Today I escaped anxiety. Or no, I discarded it, because it was within me, in my own perceptions – not outside.

—Marcus Aurelius


So how can you tell what items are friction and getting in your way of not accomplishing what you want? Often times it can be found when listing out why you are struggling with something. It usually starts with some something like, “I can’t x because of y”. For example, I have friend that gets anxious driving and parking downtown. In their minds they think, “I can’t meet up with friends downtown because parking is so stressful.” In a case like this doing things like finding a parking garage on a map, taking an Uber, or carpooling with a friend is a way to reduce friction of meeting up with friends.


I think one of the most pernicious and most obvious forms of friction is perfectionism. It’s the idea that if we can’t produce something that is good enough or follow our plan well enough that we shouldn’t even try.

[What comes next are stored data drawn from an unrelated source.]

-- ==== Sys2Proof/Machine/Requant.lean ====
section
/-! DEFINITION. The requantization stage (R170 to R178) and the writing of output elements (R160, R162, R176). -/

namespace Sys2Proof.Machine

/-- `rhaz(P, r)`: `P / 2^r` rounded to the nearest integer, ties away from zero, one rounding (R170, R172). -/
def rhaz (P : Int) (r : Nat) : Int :=
  if r = 0 then P
  else P.sign * (((P.natAbs + 2 ^ (r - 1)) / 2 ^ r : Nat) : Int)

/-- `scaled`: the exact product `acc * M` shifted right by `r = 31 - S` with rounding (R170, R171). A positive shift scales up. -/
def scaled (acc M S : Int) : Int := rhaz (acc * M) (31 - S).toNat

/-- `requant(acc, M, S, zpo, amin, amax, T)` (R170): the zero point is added, then the activation clamp, then the output range. -/
def requant (acc M S zpo amin amax : Int) (T : Tag) : Int :=
  clamp (clamp (scaled acc M S + zpo) amin amax) (tagMin T) (tagMax T)

/-- The value of an integer output element: the accumulator taken from memory `m`, the table entry of its own channel from the memory
`qt` that phase 4 read (R129, R162, R177). -/
def outputValue (f : Form) (o : Operands) (qt m : Memory) (e : Elem) : Int :=
  requant (accumulate f o m e) (multiplier qt o e.oc) (shift qt o e.oc) o.outZp o.actMin o.actMax f.outType

/-- The bytes of the integer output elements (R162, R176). -/
def integerCells (f : Form) (o : Operands) (qt m : Memory) : List Host.Cell :=
  (outputElems o).flatMap fun e =>
    cellsLE (addrOut f o e.n e.oy e.ox e.oc) (tagSize f.outType) (BitVec.ofInt _ (outputValue f o qt m e))

/-- The bytes of the float output elements: each is `FLOAT_CONV` of its terms and its bias, a FREE VALUE; no zero point, no
requantization, no clamp (R160, R161). -/
def floatCells (f : Form) (o : Operands) (m : Memory) : List Host.Cell :=
  (outputElems o).flatMap fun e =>
    cellsLE (addrOut f o e.n e.oy e.ox e.oc) 4 (Config.floatConv (floatTerms f o m e) (floatBias f o m e.oc))

/-- The computation of path F32 (R190, R200). -/
def floatPath (f : Form) (o : Operands) (m : Memory) : Memory :=
  Memory.store m (floatCells f o m)

/-- The computation of paths I8, I16 and I16B64 (R191, R193, R194, R201, R203, R204). OUT overlaps no region that is read (R128), so
every element is computed from the memory before the first write (R81). -/
def integerPath (f : Form) (o : Operands) (m : Memory) : Memory :=
  Memory.store m (integerCells f o m m)

/-- The computation of path I8W4: the unpack pass, then the sums over the scratch bytes it wrote (R192, R202). -/
def packedPath (f : Form) (o : Operands) (m : Memory) : Memory :=
  Memory.store (unpackPass f o m) (integerCells f o m (unpackPass f o m))

end Sys2Proof.Machine
end

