-- ==== Sys2Proof/Machine/Assembly.lean ====
section
/-! DEFINITION. The host-side assembly (R100, R101) as statements and the inputs they stand for, on the engine whose block is at
`base`. The textual form (comments, number spellings) is not modelled (log entry 26). -/

namespace Sys2Proof.Machine

/-- A statement of the assembly (R100) or a pseudo-instruction (R101). -/
inductive Stmt where
  | wr (r : Reg) (v : Int)
  | rd (r : Reg)
  | poll (r : Reg) (mask value : Word)
  | memB (a : Nat) (l : List Int)
  | memH (a : Nat) (l : List Int)
  | memW (a : Nat) (l : List Int)
  | memD (a : Nat) (l : List Int)
  | cmd (i : Instr)
  | start
  | startIrq
  | wait
  | ack
  | invoke (i : Instr)
  | qt (a : Nat) (l : List (Int × Int))
deriving DecidableEq, Repr

/-- Host writes of `n`-byte values little-endian from `a` upward (R100). -/
def memInputs (n a : Nat) : List Int → List Input
  | [] => []
  | v :: l =>
    (cellsLE a n (BitVec.ofInt _ v)).map (fun c => Input.memWrite c.1 c.2) ++ memInputs n (a + n) l

/-- `wr REG, v`: one word write of `bits_32(v)` at ENGINE_BASE + offset(REG) (R100). -/
def wrInput (base : Nat) (r : Reg) (v : Word) : Input := .regWrite (base + r.offset) 4 v

/-- `poll STATUS.DONE == 1` (R101 `wait`). -/
def waitInput (base : Nat) : Input := .poll (base + Reg.status.offset) 2#32 2#32

/-- The inputs of a statement (R100, R101, R102). -/
def assemble (base : Nat) : Stmt → List Input
  | .wr r v       => [wrInput base r (BitVec.ofInt 32 v)]
  | .rd r         => [.regRead (base + r.offset) 4]
  | .poll r m v   => [.poll (base + r.offset) m v]
  | .memB a l     => memInputs 1 a l
  | .memH a l     => memInputs 2 a l
  | .memW a l     => memInputs 4 a l
  | .memD a l     => memInputs 8 a l
  | .cmd i        => [wrInput base .cmd (encode i)]
  | .start        => [wrInput base .ctrl 1#32]
  | .startIrq     => [wrInput base .ctrl 3#32]
  | .wait         => [waitInput base]
  | .ack          => [wrInput base .status 2#32]
  | .invoke i     => [wrInput base .cmd (encode i), wrInput base .ctrl 1#32, waitInput base]
  | .qt a l       => memInputs 4 a (l.flatMap fun x => [x.1, x.2])

/-- The inputs of a host program. -/
def assembleAll (base : Nat) (p : List Stmt) : List Input := p.flatMap (assemble base)

end Sys2Proof.Machine
end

I know that when I sit down to work on music I will often get overwhelmed because I know that most of what I create that session won’t be very good, at least not at first. This is something that even though I’ve created music that I like, such as the theme to this podcast, I still struggle every time I sit down at the piano because of the pressure I put on my self.


Often we have things that distract us that keep us accomplishing our tasks. There are plenty of things that are easier to do than to put the work in. Our phones, Netflix, email, the internet, are all distractions that can keep us from working on things that we want. These aren’t bad things but we need to be honest about if we are using them to distract us from working on things that we want. Often these are things that feel productive, like answering emails or reading up on something for work. But are they really? Sometimes we do these things because we feel like we are doing work, but we’re not progressing towards our goals. We’re not moving the needle.

Never let people who choose the path of least resistance steer you away from your chosen path of most resistance.

—David Goggins

Social Costs

Sometimes when embark on changing something in our lives we may find that the social costs are something we don’t want to pay. Sometimes this can be our friends or family might not approve of what we want to do, so we avoid doing it, even if we know that it is good for us or it’s something that we want to do. I’ve read that sometimes people are often sabotaged by partners or family members when they want work on losing weight or getting into shape. Other people may not want the us to change, because it may mean that the relationship will change. For example, if one partner is losing weight the other partner may feel threatened because they don’t want to change their eating habits, or they may feel if their partner loses weight and gets into shape, that they may no longer be attractive to the partner that has changed.

Another big example of where let friction stop us from moving forward is our careers. We will often stay at job that we are unhappy with because the friction of finding another job and leaving is too great. We will stay in a field we don’t like because planning out and learning new set of skills can feel overwhelming. It can often be a simple as the idea of taking the time to update our resume seems like too much work, or setting up an account on a job site feels like too much of a hassle.

Reduce Friction

So how do we reduce friction in our lives? I think the biggest thing that we can do is to simply recognize the friction. Once we recognize it, then we can work on strategies to reduce or eliminate the friction. If we suffer from perfectionism, then we can treat our work or tasks as times of play and curiosity, and reduce the pressure to have some to good to just having something at all. If we are easily distracted, we can work to create a distraction free space. If we’re getting friction from our partners or friends, we have frank conversations with them and ask for their support. We do anything that we can to reduce the friction.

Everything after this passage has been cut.